Kind attention is drawn to Clause (i) of section 92BA which consider any expenditure in respect of which payment has been made or is to be made to a person referred to in clause (b) of sub-section (2) ofsection 40A;

So, if the expenditure itself does not fall under section 40A(2)(b) , then such expenditure should also be out of the definition of Specified Domestic Transaction definition u/s 92BA of the I.T.Act . Correct ?

Here Comes Court Judgment !

Karnataka High Court in case of CIT, Central vs Rama Boards Ltd  [2013] 35 taxmann.com 4 (Karnataka) held that the subsidiary of assessee-company is not a related person within meaning of sub-clause (ii) of clause (b) of section 40A(2) and, thus, payment made by assessee to its subsidiary cannot be disallowed by invoking provisions of said section. For this , the Hon’ble High Court relied on the judgment of Mumbai High Court in CIT v. V.S. Dempo & Co (P.) Ltd. [2011] 196 Taxman 193.

The facts of the case was that  the assessee  entered into an agreement with M/s. Flexsole Raman Limited, a subsidiary company for manufacture of footwear soles.  Under that agreement,assessee paid Rs 48 Lakh for manufacturing related jobs. The Assessing Officer  disallowed Rs.24,00,000/- under Section 40A(2)(b) of the Income Tax Act.

Aggrieved by the said order, the assessee preferred an appeal. The appellate authority confirmed the said order. Aggrieved by these two orders, the assessee preferred an appeal before the Tribunal.

ITAT deleted the disallowance by holding among other thing is that the case of assessee , being holding and subsidary company , does not fall under the provision u/s 40A(2)(B) of the Income Tax Act.
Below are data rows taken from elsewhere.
theorem test_hyps_ContractsSinkAndPdCommands :
    (∃ t : Fin 8, ∃ s : State, TcReady t s ∧ peState s t = 1 ∧ hasContract s t = false ∧ (tcp s t).caps < 50) ∧
    (∃ t : Fin 8, ∃ s : State, TcReady t s ∧ peState s t = 1 ∧ hasContract s t = false ∧ 50 ≤ (tcp s t).caps) ∧
    (∃ t : Fin 8, ∃ s : State, ∃ pos : BitVec 4, ∃ iop : BitVec 10, ∃ v, ∃ i, TcReady t s ∧ (tcp s t).vbusOn = true ∧
      (peState s t = 1 ∨ peState s t = 2 ∨ peState s t = 4) ∧ 0 < pos.toNat ∧ (tcp s t).offer[pos.toNat - 1]? = some (v, i) ∧ iop.toNat ≤ i ∧
      (volts v * iop.toNat * 10 : Nat) ≤ availMw s t) ∧
    (∃ t : Fin 8, ∃ s : State, ∃ pos : BitVec 4, ∃ iop : BitVec 10, ∃ v, ∃ i, TcReady t s ∧ (tcp s t).vbusOn = true ∧
      (peState s t = 1 ∨ peState s t = 2 ∨ peState s t = 4) ∧ 0 < pos.toNat ∧ (tcp s t).offer[pos.toNat - 1]? = some (v, i) ∧ iop.toNat ≤ i ∧
      availMw s t < (volts v * iop.toNat * 10 : Nat) ∧ (volts v * iop.toNat * 10 : Nat) ≤ availMw s t + reclMw s t ∧ (tcp s t).waits < 2) ∧
    (∃ t : Fin 8, ∃ s : State, ∃ pos : BitVec 4, ∃ iop : BitVec 10, ∃ v, ∃ i, TcReady t s ∧ (tcp s t).vbusOn = true ∧
      (peState s t = 1 ∨ peState s t = 2 ∨ peState s t = 4) ∧ 0 < pos.toNat ∧ (tcp s t).offer[pos.toNat - 1]? = some (v, i) ∧ iop.toNat ≤ i ∧
      availMw s t + reclMw s t < (volts v * iop.toNat * 10 : Nat)) ∧
    (∃ t : Fin 8, ∃ s : State, ∃ pos : BitVec 4, TcReady t s ∧ (tcp s t).vbusOn = true ∧ (peState s t = 1 ∨ peState s t = 2 ∨ peState s t = 4) ∧
      (tcp s t).offer.length < pos.toNat) ∧
    (∃ t : Fin 8, ∃ s : State, TcReady t s ∧ tcState s t = 3 ∧ (tcp s t).awaiting = true) ∧
    (∃ t : Fin 8, ∃ s : State, TcReady t s ∧ tcState s t = 3 ∧ (tcp s t).swap = true) ∧
    (∃ t : Fin 8, ∃ s : State, TcReady t s ∧ peState s t = 3) ∧
    (∃ t : Fin 8, ∃ s : State, ∃ pos, ∃ v, ∃ i, TcReady t s ∧ (tcp s t).accepted = some (pos, v, i) ∧ (tcp s t).changing = true ∧ v < 4 ∧ i < 1024 ∧
      pos < 8 ∧ tcAttached s t = true) ∧
    (∃ t : Fin 8, ∃ s : State, TcReady t s ∧ (tcp s t).vbusOn = true ∧ offersPd s t = true) ∧
    (∃ t : Fin 8, ∃ s : State, TcReady t s ∧ (tcp s t).vbusOn = true ∧ offersPd s t = false) ∧
    (∃ t : Fin 8, ∃ s : State, TcReady t s ∧ (tcp s t).vbusOn = true) ∧
    (∃ t : Fin 8, ∃ s : State, TcReady t s ∧ (tcp s t).vbusOn = true ∧ (peState s t = 6 ∨ peState s t = 3)) ∧
    (∃ t : Fin 8, ∃ s : State, TcReady t s ∧ (tcp s t).vbusOn = true ∧ peState s t ≠ 6 ∧ peState s t ≠ 3 ∧ rdB (Reg.TCP.VCONN.SRC t) s = true) ∧
    (∃ t : Fin 8, ∃ s : State, TcReady t s ∧ (tcp s t).vbusOn = true ∧ peState s t ≠ 6 ∧ peState s t ≠ 3 ∧ rdB (Reg.TCP.VCONN.SRC t) s = false) ∧
    (∃ t : Fin 8, ∃ s : State, TcReady t s ∧ (tcp s t).vbusOn = true ∧ (tcp s t).swap = true) ∧
    (∃ s : State, ∃ pdos : List (Nat × Nat), ∃ k : Nat, ∃ v : Nat, ∃ i : Nat, (∀ j w x, pdos[j]? = some (w, x) → w ≤ 300 → w < v ∨ (w = v ∧ k ≤ j)) ∧
      svcAttached s = true ∧ pdos[k]? = some (v, i) ∧ v ≤ 300) ∧
    (∃ s : State, ∃ pos, ∃ v, ∃ i, svcAttached s = true ∧ s.svcSink.req = some (pos, v, i)) ∧
    (∃ s : State, ∃ pos, ∃ v, ∃ i, svcAttached s = true ∧ s.svcSink.req = some (pos, v, i) ∧ s.svcSink.tries < 10) ∧
    (∃ s : State, ∃ pos, ∃ v, ∃ i, svcAttached s = true ∧ s.svcSink.req = some (pos, v, i) ∧ 10 ≤ s.svcSink.tries) ∧
    (∃ s : State, ∃ pos, ∃ v, ∃ i, svcAttached s = true ∧ s.svcSink.req = some (pos, v, i) ∧ s.svcSink.accepted = false ∧ s.svcSink.tries < 10) ∧
    (∃ s : State, ∃ pos, ∃ v, ∃ i, svcAttached s = true ∧ s.svcSink.req = some (pos, v, i) ∧ s.svcSink.accepted = true ∧ v < 4 ∧ i < 1024) ∧
    (∃ s : State, svcAttached s = true ∧ s.svcSink.accepted = true) ∧
    (∃ s : State, svcAttached s = true) ∧
    (∃ s : State, svcAttached s = false) ∧
    (∃ s : State, ∃ die : Fin 2, accStat s (Reg.PDP.BUDGET.word die.val).addr = ST_OK ∧ tuWorks s die = true) ∧
    (∃ s : State, ∃ o : Origin, ∃ body : List Byte, ∃ t : Fin 8, mayDispatch s o = true ∧ body.length = 4 ∧ field body 0 1 = t.val ∧
      zeroAt body 1 3 = true ∧ dieStatus s (tuSlot (t / 4)) = ST_OK) ∧
    (∃ s : State, ∃ o : Origin, ∃ body : List Byte, ∃ t : Fin 8, TcReady t s ∧ mayDispatch s o = true ∧ body.length = 4 ∧ field body 0 1 = t.val ∧
      zeroAt body 2 2 = true ∧ dieStatus s (tuSlot (t / 4)) = ST_OK ∧ field body 1 1 = 0 ∧ rdB (Reg.TCP.CFG.EN t) s = true) ∧
    (∃ s : State, ∃ o : Origin, ∃ body : List Byte, ∃ t : Fin 8, TcReady t s ∧ mayDispatch s o = true ∧ body.length = 4 ∧ field body 0 1 = t.val ∧
      zeroAt body 2 2 = true ∧ dieStatus s (tuSlot (t / 4)) = ST_OK ∧ field body 1 1 = 3 ∧ (tcp s t).vbusOn = true ∧ tcState s t = 3) ∧
    (∃ s : State, ∃ o : Origin, ∃ body : List Byte, mayDispatch s o = true ∧ body.length = 4 ∧ (field body 0 1 = 2 ∨ field body 0 1 = 6) ∧
      field body 1 1 = 0 ∧ field body 2 2 ≤ 480 ∧ dieStatus s (field body 0 1) = ST_OK ∧ tuWorks s ((field body 0 1 - 2) / 4) = true) :=
  ⟨⟨7, R [(Reg.TCP.STAT.PE 7, 1), (Reg.TCP.STAT.PE (7 : Fin 8), 1)] (P 7 fun z => { z with caps := 49 }),
     tcReady_of (by decide +kernel) (by decide +kernel), by decide +kernel⟩,
   ⟨7, R [(Reg.TCP.STAT.PE 7, 1), (Reg.TCP.STAT.PE (7 : Fin 8), 1)] (P 7 fun z => { z with caps := 50 }),
     tcReady_of (by decide +kernel) (by decide +kernel), by decide +kernel⟩,
   ⟨7, R [(Reg.TCP.STAT.PE 7, 1)] (P 7 fun z => { z with vbusOn := true, offer := [(0, 300)] }), 1, 300, (((tcp (R [(Reg.TCP.STAT.PE 7,
     1)] (P 7 fun z => { z with vbusOn := true, offer := [(0, 300)] })) (7 : Fin 8)).offer[(1 : BitVec 4).toNat - 1]?).get (by decide +kernel)).1,
     (((tcp (R [(Reg.TCP.STAT.PE 7,
     1)] (P 7 fun z => { z with vbusOn := true, offer := [(0, 300)] })) (7 : Fin 8)).offer[(1 : BitVec 4).toNat - 1]?).get (by decide +kernel)).2,
     tcReady_of (by decide +kernel) (by decide +kernel), by decide +kernel⟩,
   ⟨7, R [(Reg.TCP.STAT.PE 7, 1), (Reg.PDP.BUDGET.BUDGET 1, 92), (Reg.TCP.CFG.EN 7, 1), (Reg.TCP.CFG.EN 6,
     1)] ({ (P 6 (fun z => { z with alloc := 20000 }) (P 7 fun z => { z with vbusOn := true, offer := [(1, 300)] })) with pdTables := [(1, { rules := [bd 16 [(0, 1, 8), (7, 1, 1), (13, 1, 2)], bd 16 [(0, 1, 7), (13, 1, 2)]], alts := [] })] }),
     1, 300, (((tcp (R [(Reg.TCP.STAT.PE 7, 1), (Reg.PDP.BUDGET.BUDGET 1, 92), (Reg.TCP.CFG.EN 7, 1), (Reg.TCP.CFG.EN 6,
     1)] ({ (P 6 (fun z => { z with alloc := 20000 }) (P 7 fun z => { z with vbusOn := true, offer := [(1, 300)] })) with pdTables := [(1, { rules := [bd 16 [(0, 1, 8), (7, 1, 1), (13, 1, 2)], bd 16 [(0, 1, 7), (13, 1, 2)]], alts := [] })] })) (7 : Fin 8)).offer[(1 : BitVec 4).toNat - 1]?).get (by decide +kernel)).1,
     (((tcp (R [(Reg.TCP.STAT.PE 7, 1), (Reg.PDP.BUDGET.BUDGET 1, 92), (Reg.TCP.CFG.EN 7, 1), (Reg.TCP.CFG.EN 6,
     1)] ({ (P 6 (fun z => { z with alloc := 20000 }) (P 7 fun z => { z with vbusOn := true, offer := [(1, 300)] })) with pdTables := [(1, { rules := [bd 16 [(0, 1, 8), (7, 1, 1), (13, 1, 2)], bd 16 [(0, 1, 7), (13, 1, 2)]], alts := [] })] })) (7 : Fin 8)).offer[(1 : BitVec 4).toNat - 1]?).get (by decide +kernel)).2,
     tcReady_of (by decide +kernel) (by decide +kernel), by decide +kernel⟩,
   ⟨7, R [(Reg.TCP.STAT.PE 7, 1)] (P 7 fun z => { z with vbusOn := true, offer := [(3, 1023)] }), 1, 1023, (((tcp (R [(Reg.TCP.STAT.PE 7,
     1)] (P 7 fun z => { z with vbusOn := true, offer := [(3, 1023)] })) (7 : Fin 8)).offer[(1 : BitVec 4).toNat - 1]?).get (by decide +kernel)).1,
     (((tcp (R [(Reg.TCP.STAT.PE 7,
     1)] (P 7 fun z => { z with vbusOn := true, offer := [(3, 1023)] })) (7 : Fin 8)).offer[(1 : BitVec 4).toNat - 1]?).get (by decide +kernel)).2,
     tcReady_of (by decide +kernel) (by decide +kernel), by decide +kernel⟩,
   ⟨7, R [(Reg.TCP.STAT.PE 7, 1)] (P 7 fun z => { z with vbusOn := true, offer := [(0, 300)] }), 15,
     tcReady_of (by decide +kernel) (by decide +kernel), by decide +kernel⟩,
   ⟨7, R [(Reg.TCP.STAT.PE 7, 1), (Reg.TCP.STAT.TCSTATE (7 : Fin 8), 3)] (P 7 fun z => { z with awaiting := true }),
     tcReady_of (by decide +kernel) (by decide +kernel), by decide +kernel⟩,
   ⟨7, R [(Reg.TCP.STAT.PE 7, 1), (Reg.TCP.STAT.TCSTATE (7 : Fin 8), 3)] (P 7 fun z => { z with swap := true }),
     tcReady_of (by decide +kernel) (by decide +kernel), by decide +kernel⟩,
   ⟨7, R [(Reg.TCP.STAT.PE 7, 1), (Reg.TCP.STAT.PE (7 : Fin 8), 3)] (P 7 fun z => { z with vbusOn := true, offer := [(0, 300)] }),
     tcReady_of (by decide +kernel) (by decide +kernel), by decide +kernel⟩,
   ⟨7, R [(Reg.TCP.STAT.TCSTATE 7, 3)] (P 7 fun z => { z with accepted := some (7, 3, 1023), changing := true }), 7, 3, 1023,
     tcReady_of (by decide +kernel) (by decide +kernel), by decide +kernel⟩,
   ⟨7, R [(Reg.TCP.STAT.PE 7, 1), (Reg.TCP.CFG.PD_EN 7,
     1)] ({ (P 7 fun z => { z with vbusOn := true }) with pdTables := [(1, { rules := [bd 16 [(0, 1, 8), (13, 1, 2)]], alts := [] })] }),
     tcReady_of (by decide +kernel) (by decide +kernel), by decide +kernel⟩,
   ⟨7, R [(Reg.TCP.CFG.PD_EN 7, 0)] (P 7 fun z => { z with vbusOn := true, offer := [(0, 300)] }),
     tcReady_of (by decide +kernel) (by decide +kernel), by decide +kernel⟩,
   ⟨7, R [(Reg.TCP.STAT.PE 7, 1)] (P 7 fun z => { z with vbusOn := true, offer := [(0, 300)] }), tcReady_of (by decide +kernel) (by decide +kernel),
     by decide +kernel⟩,
   ⟨7, R [(Reg.TCP.STAT.PE 7, 3)] (P 7 fun z => { z with vbusOn := true, offer := [(0, 300)] }), tcReady_of (by decide +kernel) (by decide +kernel),
     by decide +kernel⟩,
   ⟨7, R [(Reg.TCP.STAT.PE 7, 4), (Reg.TCP.VCONN.SRC (7 : Fin 8), 1)] (P 7 fun z => { z with vbusOn := true, offer := [(0, 300)] }),
     tcReady_of (by decide +kernel) (by decide +kernel), by decide +kernel⟩,
   ⟨7, R [(Reg.TCP.STAT.PE 7, 4), (Reg.TCP.VCONN.SRC (7 : Fin 8), 0)] (P 7 fun z => { z with vbusOn := true, offer := [(0, 300)] }),
     tcReady_of (by decide +kernel) (by decide +kernel), by decide +kernel⟩,
   ⟨7, R [(Reg.TCP.STAT.PE 7, 1)] (P 7 fun z => { z with vbusOn := true, swap := true }), tcReady_of (by decide +kernel) (by decide +kernel),
     by decide +kernel⟩,
   ⟨R [(Reg.SVC.PDSTAT.ATT, 1)] ({ S0 with svcSink := { SvcSink.reset with req := some (1, 3, 1023) } }), [(0, 100), (3, 50), (301, 7)], 1, 3, 50,
     (by rintro (_|_|_|j) w x h hw <;> simp at h <;> omega), by decide +kernel⟩,
   ⟨R [(Reg.SVC.PDSTAT.ATT, 1)] ({ S0 with svcSink := { SvcSink.reset with req := some (1, 3, 1023) } }), 1, 3, 1023, by decide +kernel⟩,
   ⟨R [(Reg.SVC.PDSTAT.ATT, 1)] ({ S0 with svcSink := { SvcSink.reset with req := some (1, 3, 1023) } }), 1, 3, 1023, by decide +kernel⟩,
   ⟨R [(Reg.SVC.PDSTAT.ATT, 1)] ({ S0 with svcSink := { SvcSink.reset with req := some (1, 3, 1023), tries := 10 } }), 1, 3, 1023, by decide +kernel⟩,
   ⟨R [(Reg.SVC.PDSTAT.ATT, 1)] ({ S0 with svcSink := { SvcSink.reset with req := some (1, 3, 1023) } }), 1, 3, 1023, by decide +kernel⟩,
   ⟨R [(Reg.SVC.PDSTAT.ATT, 1)] ({ S0 with svcSink := { SvcSink.reset with req := some (1, 3, 1023), accepted := true } }), 1, 3, 1023,
     by decide +kernel⟩,
   ⟨R [(Reg.SVC.PDSTAT.ATT, 1)] ({ S0 with svcSink := { SvcSink.reset with req := some (1, 3, 1023), accepted := true } }), by decide +kernel⟩,
   ⟨R [(Reg.SVC.PDSTAT.ATT, 1)] ({ S0 with svcSink := { SvcSink.reset with req := some (1, 3, 1023) } }), by decide +kernel⟩,
   ⟨{ S0 with svcSink := { SvcSink.reset with req := some (1, 3, 1023) } }, by decide +kernel⟩,
   ⟨R [(Reg.SVC.PDSTAT.ATT, 1)] (Tu), 1, by decide +kernel⟩,
   ⟨R [(Reg.SVC.PDSTAT.ATT, 1)] (Tu), o0, bd (4) [(0, 1, (7 : Fin 8).val)], 7, by decide +kernel⟩,
   ⟨R [(Reg.SVC.PDSTAT.ATT, 1), (Reg.TCP.CFG.EN (7 : Fin 8), 1)] (Tu), o0, bd (4) [(0, 1, (7 : Fin 8).val), (1, 1, 0)], 7,
     tcReady_of (by decide +kernel) (by decide +kernel), by decide +kernel⟩,
   ⟨R [(Reg.SVC.PDSTAT.ATT, 1), (Reg.TCP.STAT.TCSTATE (7 : Fin 8), 3)] (P 7 fun z => { z with vbusOn := true }), o0, bd (4) [(0, 1, (7 : Fin 8).val),
     (1, 1, 3)], 7, tcReady_of (by decide +kernel) (by decide +kernel), by decide +kernel⟩,
   ⟨R [(Reg.SVC.PDSTAT.ATT, 1)] (Tu), o0, bd 4 [(0, 1, 6), (2, 2, 480)], by decide +kernel⟩⟩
When department appealed against the order of ITAT, Hon’ble Karnataka High Court upheld the order of ITAT and confirmed the ruling about the non-application of provision u/s 40A(2)(b) on the holding company and subsidiary company transactions. For this , the HC quoted the Bombay High Court on the same issue . Read the relavant portion :

10. The Bombay High Court in the case of CIT v. V.S. Dempo & Co (P.) Ltd. [2011] 196 Taxman 193/[2010] 8 taxmann.com 159 held that when the assessee is a company and the seller is its subsidiary company, the seller i.e., the subsidiary company does not fall in any of the capacities mentioned under sub-clause (ii) of clause (b) Only a director of the company or any relative of such Director falls under sub-clause (ii) of clause (b) of sub-section (2). Another company, even if it is a subsidiary of the assessee is not a related person within the meaning of sub-clause (ii) of clause (b) of Section 40A(2). While the holding company is a member of its subsidiary company, the subsidiary company is not a member of the holding company. As, the subsidiary company was not a member of the assessee sub-clause (iv) of clause (b) of Section 40A(2) of the Act is also not attracted.

So, it is clear from the order of Mumbai High Court and Karnataka High court that teh transactions between Holding company and Subidary does noes not fall under the provision u/s 40A(2)(b) . If that be so , such transaction is also out of definition of Specified Domestic Transaction.

In other words, in my considered opinion , if holding company and subsidary company have domestic trnsactions even if more than 20 Crore ( previously 5 Crore ) , such transaction will not fall under the Transfer Pricing provision.